POLARIZER SUBSTRATE AND MANUFACTURING METHOD THEREOF

Abstract

A polarizer substrate and manufacturing method thereof are provided. The polarizer substrate includes a substrate, a plurality of polarizer structures, a plurality of barrier structures, and a passivation layer. The polarizer structures are disposed on the substrate. Each of the polarizer structures includes a wire-grid and a capping structure disposed on the wire-grid. The barrier structures are disposed on the capping structures and not contacting with the side walls of the wire-grids. A gap between two adjacent barrier structures is smaller than a gap between two adjacent wire-grids.

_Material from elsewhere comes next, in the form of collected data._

-- ==== Sys2Proof/Tests/Slice0.lean ====
section
/-! SUPPORT. Small tests: ill-formed commands, worked values, one or two events for each command, and for each statement a state and operands that meet its hypotheses. -/

namespace Sys2Proof.Tests

open Machine

/-! ### Small states -/

/-- The state after a command. -/
def after (c : Instr) (s : State) : State := match exec c s with | .next t => t | _ => s

/-- The bytes of the answer stored in the link, and its status. -/
def answerOf (s : State) : Option (AnswerStatus × List Byte) :=
  match s.link.state with
  | .answered r => some (r.status, r.payload)
  | _ => none

/-- A part past start-up: the link IDLE, port 0 ON, the others OFF, no window. -/
def ready : State :=
  { State.reset with
    startUp := { state := .ready, straps := Straps.low, levels := Straps.low }
    link := { Link.starting with state := .idle }
    ports := #v[{ PortUnit.powerOn true with state := .on }, { PortUnit.powerOn false with state := .off },
      { PortUnit.powerOn false with state := .off }, { PortUnit.powerOn false with state := .off }] }

/-- A 4 KB window at 1000h on channel 1, 16 bits wide: port 0 may do all, port 1 may read. -/
def win : Window :=
  { base := 0x1000, sizeExp := 12, rank := 3, channel := 1, targetBase := 0x400, width := .w2, profile := 2,
    rights := #v[.readWrite, .read, .none, .none], swapAllowed := true, label := some 0xABCD }

def winSlot (n : Nat) : Slot := { state := .live, window := win, generation := 7, inFlight := n }

/-- The part with that window in slot 5. -/
def windowed : State := ready.putSlot 5 (winSlot 0)

/-- A READ of four bytes at 1002h. -/
def req : Request := { kind := .read, size := 4, address := 0x1002, data := [] }

/-- Its binding: two beats of two lanes, n of them completed. -/
def bnd (n : Nat) : Binding := { boundUnder windowed 5 req with completed := n }

/-- A profile of no setup, one strobe period, EXTEND with timeout 16, and the recovery given. -/
def prof (policy : ReadyPolicy) (recovery : Nat) : Profile :=
  { setup := 0, strobe := 1, policy := policy, timeout := 16, recovery := recovery }

def copy (policy : ReadyPolicy) (recovery : Nat) : BeatCopy := { profile := prof policy recovery, divisor := 4 }

/-- A channel with a context on its bus. -/
def chanWith (st : ChanState) (timeouts : Nat) : Channel :=
  { freshChannel with state := st, timeouts := timeouts, onBus := some ⟨0, 1⟩, lines := drivenLines ⟨.read, 0x402, 3⟩ (bnd 0) req 0 }

/-- Port 0 tag 1 ON_BUS on channel 1, n beats completed. -/
def onBus (st : ChanState) (n timeouts : Nat) (marked : Bool) : State :=
  ((windowed.putSlot 5 (winSlot 1)).putCtx ⟨0, 1⟩ (some ⟨req, .onBus (bnd n) 0 marked⟩)).putChan 1 (chanWith st timeouts)

/-- A channel in RECOVERY with nothing on its bus and two contexts of port 0 waiting, the younger passed over as told. -/
def waits (a b : Nat) : State :=
  (((windowed.putSlot 5 (winSlot 2)).putCtx ⟨0, 2⟩ (some ⟨req, .bound (bnd 0) 1 a⟩)).putCtx ⟨0, 3⟩
    (some ⟨req, .bound (bnd 0) 2 b⟩)).putChan 1 { freshChannel with state := .recovery (copy .extend 1) }

/-- A command dispatched with its payload. -/
def given (code : CommandCode) (payload : List Byte) (s : State) : State :=
  s.putLink { state := .executing { code := code, payload := payload, taken := false }, lastSequence := 9,
              collisionMark := false, exchange := .none }

/-- The part while RESET_ALL waits, the strap lines high. -/
def waitingFor (s : State) : State := s.putStartUp { state := .waiting, straps := Straps.low, levels := ⟨true, true, true⟩ }

/-- A change set in a state, with entries, a footprint and a hold list. -/
def withSet (st : SetState) (es : List Entry) (fp : List Range) (hold : List CtxId) (s : State) : State :=
  s.putChangeSet { state := st, entries := es, footprint := fp, holdList := hold }

def retire5 : Entry := .retire 5 none

/-- The set that retires slot 5, COMMITTING, with its footprint. -/
def draining (hold : List CtxId) : State :=
  withSet .committing [retire5] [{ base := 0x1000, sizeExp := 12 }] hold
    (windowed.putSlot 5 { winSlot 0 with state := .frozen })

/-- Port 0 tag 3 HELD. -/
def held (s : State) : State := s.putCtx ⟨0, 3⟩ (some ⟨req, .held⟩)

/-- A DONE context at the head of port 0's queue. -/
def doneCtx : State :=
  (windowed.putCtx ⟨0, 1⟩ (some ⟨req, .done .ok (.bound { bnd 2 with readData := #v[some 1, some 2, some 3, some 4] })⟩)).putPort 0
    { ready.portAt 0 with queue := [1] }

def fault (n : Nat) : FaultRecord :=
  { kind := .noWindow, tag := 1, access := .read, size := 4, address := 0x1002, window := none, target := none, further := n }

/-! ### Ill-formed commands -/

theorem test_request_without_lines_is_illFormed : (Instr.requestPresented 0 false false 0 4 0 0).wellFormed = false := by decide
theorem test_request_with_a_line_is_wellFormed : (Instr.requestPresented 0 true true 0 4 0 0).wellFormed = true := by decide

/-! ### Worked values -/

theorem test_crc_of_identify : crc8 [0x01, 0x05, 0x00] = 0x01 := by decide +kernel
theorem test_crc_of_none : crc8 [0x00, 0x04, 0x00, 0x00] = 0x7A := by decide +kernel

theorem test_plan_of_four_bytes_at_two_on_sixteen_bits :
    planFor .read 4 0x402 2 = [⟨.read, 0x402, 3⟩, ⟨.read, 0x404, 3⟩] := by decide
theorem test_plan_of_a_swap_across_two_units :
    planFor .swap 2 0x403 2 =
      [⟨.read, 0x402, 2⟩, ⟨.read, 0x404, 1⟩, ⟨.write, 0x402, 2⟩, ⟨.write, 0x404, 1⟩] := by decide

def rawOk : RawWindow :=
  { base := 0, sizeExp := 10, rank := 7, channel := 3, width := 4, profile := 7, rights := 0xFF, targetBase := 0,
    swapAllowed := false, label := none }

theorem test_fieldCheck_bounds :
    fieldCheck rawOk = none ∧ fieldCheck { rawOk with sizeExp := 28 } = none ∧ fieldCheck { rawOk with sizeExp := 9 } = some 1 ∧
      fieldCheck { rawOk with sizeExp := 29 } = some 1 ∧ fieldCheck { rawOk with base := 0x200 } = some 2 ∧
      fieldCheck { rawOk with targetBase := 0x200 } = some 3 ∧ fieldCheck { rawOk with targetBase := 0x0FFFFC00 } = none ∧
      fieldCheck { rawOk with targetBase := 0x10000000 } = some 4 ∧ fieldCheck { rawOk with width := 3 } = some 5 ∧
      fieldCheck { rawOk with profile := 8 } = some 6 ∧ fieldCheck { rawOk with channel := 4 } = some 7 ∧
      fieldCheck { rawOk with rank := 8 } = some 8 ∧ fieldCheck { rawOk with rights := 0x80 } = some 9 := by decide

/-! ### Board and start-up events -/

theorem test_rstAsserted : (after .rstAsserted windowed).startUp.state = .reset ∧ (after .rstAsserted windowed).slotAt 5 = freshSlot := by
  decide
theorem test_rstReleased : (after (.rstReleased ⟨true, true, true⟩) State.reset).slotAt 0 = bootSlot true true ∧
    (after (.rstReleased ⟨true, true, true⟩) State.reset).startUp.state = .running .rst := by decide
theorem test_reinitialisation :
    (after (.reinitialisation ⟨false, false, false⟩) (waitingFor windowed)).startUp.state = .running .resetAll := by decide
theorem test_beat_end_that_ends_the_wait_reinitialises :
    (after (.minimumStrobeEnd 1 true false 0) (waitingFor (onBus (.beat (copy .extend 1) .strobe) 0 0 true))).startUp.state =
      .running .resetAll := by decide
theorem test_startupCompletion :
    (after .startupCompletion (State.reset.putStartUp { state := .running .rst, straps := Straps.low, levels := Straps.low })).mrdy = true ∧
      ((after .startupCompletion (State.reset.putStartUp { state := .running .rst, straps := Straps.low, levels := Straps.low })).portAt 0).state = .on := by
  decide

/-! ### Requester ports -/

theorem test_requestPresented_binds_and_is_granted :
    (after (.requestPresented 0 true false 0x1002 4 1 0) windowed).ctxAt ⟨0, 1⟩ = some ⟨req, .onBus (bnd 0) 0 false⟩ := by decide
theorem test_requestPresented_over_the_end_is_span :
    (after (.requestPresented 0 true false 0x1FFF 2 1 0) windowed).ctxAt ⟨0, 1⟩ =
      some ⟨⟨.read, 2, 0x1FFF, []⟩, .done .span (.window ⟨5, 7, some 0xABCD⟩)⟩ := by decide
theorem test_requestRemoved : ((after (.requestRemoved 0) windowed).portAt 0).presenting = false := by decide
theorem test_responseTaken : (after (.responseTaken 0) doneCtx).ctxAt ⟨0, 1⟩ = none ∧
    doneCtx.responseLines 0 = ⟨true, 1, 0, 0x04030201⟩ := by decide
theorem test_prtkSampledLow : ((after (.prtkSampledLow 0) (after (.responseTaken 0) windowed)).portAt 0).prtk = false := by decide
theorem test_prstnAsserted : ((after (.prstnAsserted 0) doneCtx).portAt 0).state = .inReset ∧
    (after (.prstnAsserted 0) doneCtx).ctxAt ⟨0, 1⟩ = none := by decide
theorem test_prstnDeasserted :
    ((after (.prstnDeasserted 0) (windowed.putPort 0 { PortUnit.powerOn true with prstn := true })).portAt 0).state = .on := by decide
theorem test_portLeavesInReset :
    ((after (.portLeavesInReset 1) (windowed.putPort 1 (PortUnit.powerOn false))).portAt 1).state = .off := by decide

/-! ### Target channels -/

theorem test_strobeAssert : ((after (.strobeAssert 1) (onBus (.beat (copy .extend 1) .setup) 0 0 false)).chanAt 1).lines.cstbn = false := by
  decide
theorem test_minimumStrobeEnd_captures :
    (after (.minimumStrobeEnd 1 true false 0x44332211) (onBus (.beat (copy .extend 1) .strobe) 0 2 false)).ctxAt ⟨0, 1⟩ =
      some ⟨req, .onBus { bnd 1 with readData := #v[some 0x11, some 0x22, none, none] } 0 false⟩ := by decide
theorem test_extensionPeriodEnd_error :
    ((after (.extensionPeriodEnd 1 true true 0) (onBus (.beat (copy .extend 1) (.extension 3)) 0 0 false)).faultAt 0).map
        FaultRecord.target = some (some ⟨1, 0x402, 0⟩) := by decide
theorem test_beatTimeout_before_sample_tau_changes_nothing :
    after (.beatTimeout 1) (onBus (.beat (copy .extend 1) (.extension 14)) 0 2 false) =
      onBus (.beat (copy .extend 1) (.extension 14)) 0 2 false := by decide
theorem test_beatTimeout_takes_the_channel_offline :
    ((after (.beatTimeout 1) (onBus (.beat (copy .extend 1) (.extension 15)) 0 2 false)).chanAt 1).state = .offline := by decide
theorem test_recoveryEnd_grants_the_oldest :
    ((after (.recoveryEnd 1) (waits 0 0)).chanAt 1).onBus = some ⟨0, 2⟩ ∧
      ((after (.recoveryEnd 1) (waits 7 8)).chanAt 1).onBus = some ⟨0, 3⟩ := by decide

/-! ### Change sets -/

theorem test_applySet : (after .applySet (draining [])).slotAt 5 = { winSlot 0 with state := .free } ∧
    (after .applySet (draining [])).attention.commitApplied = true := by decide
theorem test_applySet_resolves_what_was_held :
    (after .applySet (held (draining [⟨0, 3⟩]))).ctxAt ⟨0, 3⟩ = some ⟨req, .done .noWindow .unbound⟩ := by decide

The passivation layer is disposed on the barrier structures.

Description

CROSS-REFERENCE TO RELATED APPLICATION

This application claims the priority benefit of Taiwan application serial no. 107134630, filed on Oct. 1, 2018. The entirety of the above-mentioned patent application is hereby incorporated by reference herein and made a part of this specification.

BACKGROUND

Field of the Invention

The invention relates to a polarizer substrate and more particularly, to a polarizer substrate having barrier structures and a manufacturing method thereof.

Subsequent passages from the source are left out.